**LISTED ENTRIES:**
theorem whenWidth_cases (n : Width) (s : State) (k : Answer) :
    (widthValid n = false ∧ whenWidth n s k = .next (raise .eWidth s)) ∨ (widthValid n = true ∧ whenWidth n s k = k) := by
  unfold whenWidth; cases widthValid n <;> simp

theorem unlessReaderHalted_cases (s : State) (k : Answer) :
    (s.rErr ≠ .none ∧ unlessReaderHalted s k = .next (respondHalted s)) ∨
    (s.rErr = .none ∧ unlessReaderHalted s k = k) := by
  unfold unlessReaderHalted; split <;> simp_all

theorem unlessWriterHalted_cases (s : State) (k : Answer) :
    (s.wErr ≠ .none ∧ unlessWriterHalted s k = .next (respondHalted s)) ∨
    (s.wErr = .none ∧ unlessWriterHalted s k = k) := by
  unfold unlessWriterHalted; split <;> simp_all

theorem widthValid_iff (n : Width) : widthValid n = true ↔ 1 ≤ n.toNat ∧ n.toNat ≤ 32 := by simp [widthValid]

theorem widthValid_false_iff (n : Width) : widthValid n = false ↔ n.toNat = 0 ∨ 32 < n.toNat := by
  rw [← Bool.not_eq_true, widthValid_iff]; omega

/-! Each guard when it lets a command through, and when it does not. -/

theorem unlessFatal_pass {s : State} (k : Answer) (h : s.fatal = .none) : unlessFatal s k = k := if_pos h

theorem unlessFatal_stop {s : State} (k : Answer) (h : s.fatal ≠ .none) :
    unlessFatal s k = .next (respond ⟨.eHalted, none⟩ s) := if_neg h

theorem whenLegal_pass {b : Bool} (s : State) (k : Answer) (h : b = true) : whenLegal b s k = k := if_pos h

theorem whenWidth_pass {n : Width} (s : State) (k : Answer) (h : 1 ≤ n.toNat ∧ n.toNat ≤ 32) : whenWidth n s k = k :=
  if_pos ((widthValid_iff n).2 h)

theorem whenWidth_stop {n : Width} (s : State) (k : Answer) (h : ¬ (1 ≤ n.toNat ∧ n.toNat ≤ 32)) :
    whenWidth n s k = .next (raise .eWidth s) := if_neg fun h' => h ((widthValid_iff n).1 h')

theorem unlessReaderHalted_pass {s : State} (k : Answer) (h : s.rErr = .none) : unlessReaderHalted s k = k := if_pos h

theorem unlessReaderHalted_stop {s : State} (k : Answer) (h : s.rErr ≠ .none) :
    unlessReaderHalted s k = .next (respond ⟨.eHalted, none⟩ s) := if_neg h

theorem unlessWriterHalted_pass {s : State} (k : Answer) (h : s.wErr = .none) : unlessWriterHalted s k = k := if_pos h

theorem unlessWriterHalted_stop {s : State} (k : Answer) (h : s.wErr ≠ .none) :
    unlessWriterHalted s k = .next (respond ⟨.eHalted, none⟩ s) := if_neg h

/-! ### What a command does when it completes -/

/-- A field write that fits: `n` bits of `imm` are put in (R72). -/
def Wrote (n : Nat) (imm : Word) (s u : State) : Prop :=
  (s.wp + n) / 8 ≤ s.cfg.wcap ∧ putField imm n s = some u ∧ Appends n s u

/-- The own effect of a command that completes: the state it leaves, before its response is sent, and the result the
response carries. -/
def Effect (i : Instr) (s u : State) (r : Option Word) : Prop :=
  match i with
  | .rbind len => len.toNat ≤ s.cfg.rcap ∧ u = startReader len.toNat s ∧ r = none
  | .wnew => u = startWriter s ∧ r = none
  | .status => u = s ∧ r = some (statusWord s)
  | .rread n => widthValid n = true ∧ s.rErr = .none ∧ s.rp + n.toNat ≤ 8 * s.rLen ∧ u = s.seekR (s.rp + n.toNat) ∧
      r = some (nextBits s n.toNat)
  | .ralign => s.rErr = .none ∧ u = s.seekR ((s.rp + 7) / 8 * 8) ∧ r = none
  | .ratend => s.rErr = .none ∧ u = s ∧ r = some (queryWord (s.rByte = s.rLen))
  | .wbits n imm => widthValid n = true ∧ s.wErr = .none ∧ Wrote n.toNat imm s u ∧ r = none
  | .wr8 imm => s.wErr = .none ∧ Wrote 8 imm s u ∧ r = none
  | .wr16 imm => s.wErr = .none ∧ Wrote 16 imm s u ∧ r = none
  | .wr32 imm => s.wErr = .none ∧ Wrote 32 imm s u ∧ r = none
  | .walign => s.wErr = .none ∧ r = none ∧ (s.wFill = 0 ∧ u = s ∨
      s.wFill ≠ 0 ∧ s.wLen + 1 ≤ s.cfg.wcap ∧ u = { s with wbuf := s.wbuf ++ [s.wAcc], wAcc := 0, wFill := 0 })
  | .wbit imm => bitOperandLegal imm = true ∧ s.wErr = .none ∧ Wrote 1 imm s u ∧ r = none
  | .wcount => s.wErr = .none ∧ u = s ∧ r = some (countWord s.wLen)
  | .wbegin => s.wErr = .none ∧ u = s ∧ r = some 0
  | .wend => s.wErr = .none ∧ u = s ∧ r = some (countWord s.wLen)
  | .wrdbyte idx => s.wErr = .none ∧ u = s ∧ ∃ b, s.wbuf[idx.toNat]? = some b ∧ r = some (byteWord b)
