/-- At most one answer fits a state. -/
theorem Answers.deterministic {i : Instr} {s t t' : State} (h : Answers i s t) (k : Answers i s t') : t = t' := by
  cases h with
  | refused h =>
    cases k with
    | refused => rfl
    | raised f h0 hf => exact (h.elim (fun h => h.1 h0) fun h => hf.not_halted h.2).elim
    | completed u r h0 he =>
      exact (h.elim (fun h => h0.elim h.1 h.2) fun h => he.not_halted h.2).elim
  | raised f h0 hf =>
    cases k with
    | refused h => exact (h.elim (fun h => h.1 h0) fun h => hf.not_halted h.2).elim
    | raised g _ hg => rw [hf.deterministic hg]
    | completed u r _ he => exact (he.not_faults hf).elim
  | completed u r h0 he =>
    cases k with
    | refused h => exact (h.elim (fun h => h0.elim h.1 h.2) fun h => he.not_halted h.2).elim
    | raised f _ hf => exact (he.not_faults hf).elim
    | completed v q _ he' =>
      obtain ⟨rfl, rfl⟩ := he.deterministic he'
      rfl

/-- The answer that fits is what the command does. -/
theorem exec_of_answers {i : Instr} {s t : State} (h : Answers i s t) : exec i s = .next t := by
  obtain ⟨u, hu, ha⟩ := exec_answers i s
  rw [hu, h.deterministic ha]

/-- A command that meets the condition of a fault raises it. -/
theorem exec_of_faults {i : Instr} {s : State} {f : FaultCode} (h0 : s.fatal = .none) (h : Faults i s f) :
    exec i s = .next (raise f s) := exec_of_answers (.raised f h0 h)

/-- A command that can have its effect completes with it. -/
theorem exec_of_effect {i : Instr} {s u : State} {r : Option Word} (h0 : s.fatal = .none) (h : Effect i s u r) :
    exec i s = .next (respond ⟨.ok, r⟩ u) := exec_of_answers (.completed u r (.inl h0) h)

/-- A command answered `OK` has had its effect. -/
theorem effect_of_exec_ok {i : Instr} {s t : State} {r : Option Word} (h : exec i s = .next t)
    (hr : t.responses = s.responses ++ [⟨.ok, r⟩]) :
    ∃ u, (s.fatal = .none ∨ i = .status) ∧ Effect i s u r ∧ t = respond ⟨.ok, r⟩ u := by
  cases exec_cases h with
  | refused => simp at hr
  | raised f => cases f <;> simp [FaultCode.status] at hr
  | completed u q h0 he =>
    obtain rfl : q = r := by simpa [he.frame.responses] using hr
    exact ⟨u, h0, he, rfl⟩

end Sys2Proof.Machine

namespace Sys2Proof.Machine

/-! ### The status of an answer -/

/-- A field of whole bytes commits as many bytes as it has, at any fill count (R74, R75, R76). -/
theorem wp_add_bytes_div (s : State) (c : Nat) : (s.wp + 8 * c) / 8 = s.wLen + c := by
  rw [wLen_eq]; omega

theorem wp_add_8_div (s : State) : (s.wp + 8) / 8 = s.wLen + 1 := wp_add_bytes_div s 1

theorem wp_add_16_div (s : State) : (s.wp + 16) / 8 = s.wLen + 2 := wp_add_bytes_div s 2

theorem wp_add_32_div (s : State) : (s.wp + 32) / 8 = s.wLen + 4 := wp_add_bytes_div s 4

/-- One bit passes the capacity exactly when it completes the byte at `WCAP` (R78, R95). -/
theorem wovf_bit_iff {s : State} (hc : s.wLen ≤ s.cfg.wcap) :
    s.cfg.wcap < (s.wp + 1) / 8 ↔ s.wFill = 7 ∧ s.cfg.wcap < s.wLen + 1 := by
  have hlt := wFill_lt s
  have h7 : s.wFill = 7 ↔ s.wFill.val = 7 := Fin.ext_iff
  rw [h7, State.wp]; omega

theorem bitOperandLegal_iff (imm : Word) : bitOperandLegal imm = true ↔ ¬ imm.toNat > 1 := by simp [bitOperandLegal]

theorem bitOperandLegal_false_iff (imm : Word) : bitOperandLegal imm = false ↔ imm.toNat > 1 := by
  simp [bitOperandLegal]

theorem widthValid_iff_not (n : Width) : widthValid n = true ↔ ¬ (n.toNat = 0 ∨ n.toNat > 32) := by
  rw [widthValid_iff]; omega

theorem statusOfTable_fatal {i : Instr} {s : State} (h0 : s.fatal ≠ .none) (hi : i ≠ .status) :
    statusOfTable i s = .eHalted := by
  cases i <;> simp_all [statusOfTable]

**YOUR ASSIGNMENT:** The answer is the records above restated word for word from their opening line through the line that holds "unfold whenWidth; cases", both included, and nothing else.

**ANSWER SPACE:**
theorem whenWidth_cases (n : Width) (s : State) (k : Answer) :
    (widthValid n = false ∧ whenWidth n s k = .next (raise .eWidth s)) ∨ (widthValid n = true ∧ whenWidth n s k = k) := by
  unfold whenWidth; cases widthValid n <;> simp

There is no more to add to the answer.